The attack on United Health’s tech unit in February could be tagged as the largest hack involving the personal records of individuals. As per the U.S. Health Department website, more than 100 million users’ personal information was stolen by hackers. In their statement, United Health stated that the breach compromised almost one-third of the Americans’ records, and they have reached out to the patients, informing them about the incident and advising them to take remedial actions.
The entity was breached by a hacking group dubbed ALPHV, aka Blackcat. The attack that came to light in February 2024 caused a major setback to claims processing that impacted both the insurance providers as well as the patients. Following some investigation, in June, the department rolled out a public notice informing the affected individuals about the ransomware attack.
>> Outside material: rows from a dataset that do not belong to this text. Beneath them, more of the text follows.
-- ==== Sys2Proof/Machine/Embedding.lean ====
section
/-! DEFINITION. Entering and leaving EMBED, bypass, and the builders' part of lane changes and of PATH_RESET (chapter
6, sections 6.1, 6.6 to 6.8). -/

namespace Sys2Proof.Machine

/-- The lane is RUNNING. -/
def State.running (s : State) (l : Fin 4) : Bool := (s.lanes.get l).state == .running

/-- R132: a lane is in bypass while its bypass state is IN or LEAVING. -/
def Bypass.inBypass : Bypass → Bool
  | .out => false
  | .entering => false
  | .inside => true
  | .leaving => true

/-- R77, R129: the lane is RUNNING and not in bypass. -/
def State.canEmbed (s : State) (l : Fin 4) : Bool := s.running l && !(s.builders.get l).bypass.inBypass

/-- R129: a group enters EMBED: its store goes to FLOWING, its counts to 0, and its four destinations get a trigger.
A group whose store is FLOWING is left as it is. -/
def State.enterEmbed (s : State) (g : Fin 16) : State :=
  if (s.embed.get g).state = .flowing then s
  else ((s.updEmbed g Store.toFlowing).updCount g fun _ => .reset).triggerAll (groupDests g)

/-- R130: a group leaves EMBED: its store goes to HOLDING and its owed count to 0. -/
def State.leaveEmbed (s : State) (g : Fin 16) : State :=
  (s.updEmbed g Store.toHolding).updCount g fun c => { c with owed := 0 }

/-- R13, R117, R133: every group of a lane leaves EMBED. -/
def State.holdLane (s : State) (l : Fin 4) : State :=
  four.foldl (fun s g => s.leaveEmbed (groupNo l g)) s

/-- R129: at a switch-line event of a lane that may embed, every group whose mode is EMBED and whose store is HOLDING
enters EMBED. -/
def State.enterLane (s : State) (l : Fin 4) : State :=
  if s.canEmbed l then
    four.foldl (fun s g => if s.plan.get (groupNo l g) = .embed then s.enterEmbed (groupNo l g) else s) s
  else s

/-- R133: the bypass state becomes IN. -/
def State.bypassEnter (s : State) (l : Fin 4) : State :=
  (s.updBuilder l fun b => { b with bypass := .inside }).holdLane l

/-- R134: the bypass state becomes OUT from IN or LEAVING: a trigger for the lane's 16 embed destinations. At a switch
line the EMBED groups then enter (`enterLane`). -/
def State.bypassExit (s : State) (l : Fin 4) : State :=
  (s.updBuilder l fun b => { b with bypass := .out }).triggerAll (laneDests l)

/-- R132: a trip reaches the builder of a lane. In LEAVING, which a lane that is not RUNNING never is, it acts as for
one that is (assumption 26). -/
def State.tripLane (s : State) (l : Fin 4) : State :=
  match (s.builders.get l).bypass with
  | .out => if s.running l then s.updBuilder l fun b => { b with bypass := .entering } else s.bypassEnter l
  | .entering => s
  | .inside => s
  | .leaving => s.updBuilder l fun b => { b with bypass := .inside }

/-- R132: a release reaches the builder of a lane. In ENTERING, which a lane that is not RUNNING never is, it acts as
for one that is (assumption 26). -/
def State.releaseLane (s : State) (l : Fin 4) : State :=
  match (s.builders.get l).bypass with
  | .out => s
  | .entering => s.updBuilder l fun b => { b with bypass := .out }
  | .inside => if s.running l then s.updBuilder l fun b => { b with bypass := .leaving } else s.bypassExit l
  | .leaving => s

/-- R117, R132, R134: the builder takes a switch-line event: its phase becomes ENGAGED, a pending change of bypass is
made, and the EMBED groups whose stores are HOLDING enter. -/
def State.builderSwitchLine (s : State) (l : Fin 4) : State :=
  let s1 := s.updBuilder l fun b => { b with phase := .engaged }
  let s2 :=
    match (s.builders.get l).bypass with
    | .out => s1
    | .entering => s1.bypassEnter l
    | .inside => s1
    | .leaving => s1.bypassExit l
  s2.enterLane l

/-- R117, R132 to R134: the builder takes the lane's exit from RUNNING. -/
def State.builderStop (s : State) (l : Fin 4) : State :=
  let s1 := (s.updBuilder l fun b => { b with phase := .stopped, acc := 0 }).holdLane l
  match (s.builders.get l).bypass with
  | .out => s1
  | .entering => s1.bypassEnter l
  | .inside => s1
  | .leaving => s1.bypassExit l

/-- R41: the strip stores take PATH_RESET. -/
def State.stripReset (s : State) : State := { s with strip := .fill 16 (.reset .idle) }

/-- R41, R136: the embed stores and the builders take PATH_RESET: no group is embedding after it. -/
def State.embedReset (s : State) : State :=
  { s with
    embed := .fill 16 (.reset .holding)
    builders := s.builders.map fun b => { b with acc := 0 }
    embCounts := .fill 16 .reset }

end Sys2Proof.Machine
end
The company has not confirmed the data affected by the breach, but it could include health insurance member IDs, patient diagnoses, treatment information and social security numbers, as well as billing codes used by providers. In testimony, the company’s CEO confirmed that hackers exploited stolen credentials of an employee account lacking MFA to access a Change Healthcare Citrix portal. This portal lets employees access their work computers remotely on their internal networks.
This ransomware attack is an example of how attackers can severely exploit the lack of a basic security feature and the impact such loopholes in big organizations can have on the general public. The hack has permanently damaged the company’s reputation, and the financial impact could be about $705 million, as per the statement made by the firm.
Ransomware attacks have always been a menace, especially in the healthcare sector. A similar breach in 2015 at Elevance Health, earlier known as Anthum, had impacted nearly 79 million US citizens, but this one stands to be the biggest breach in the country.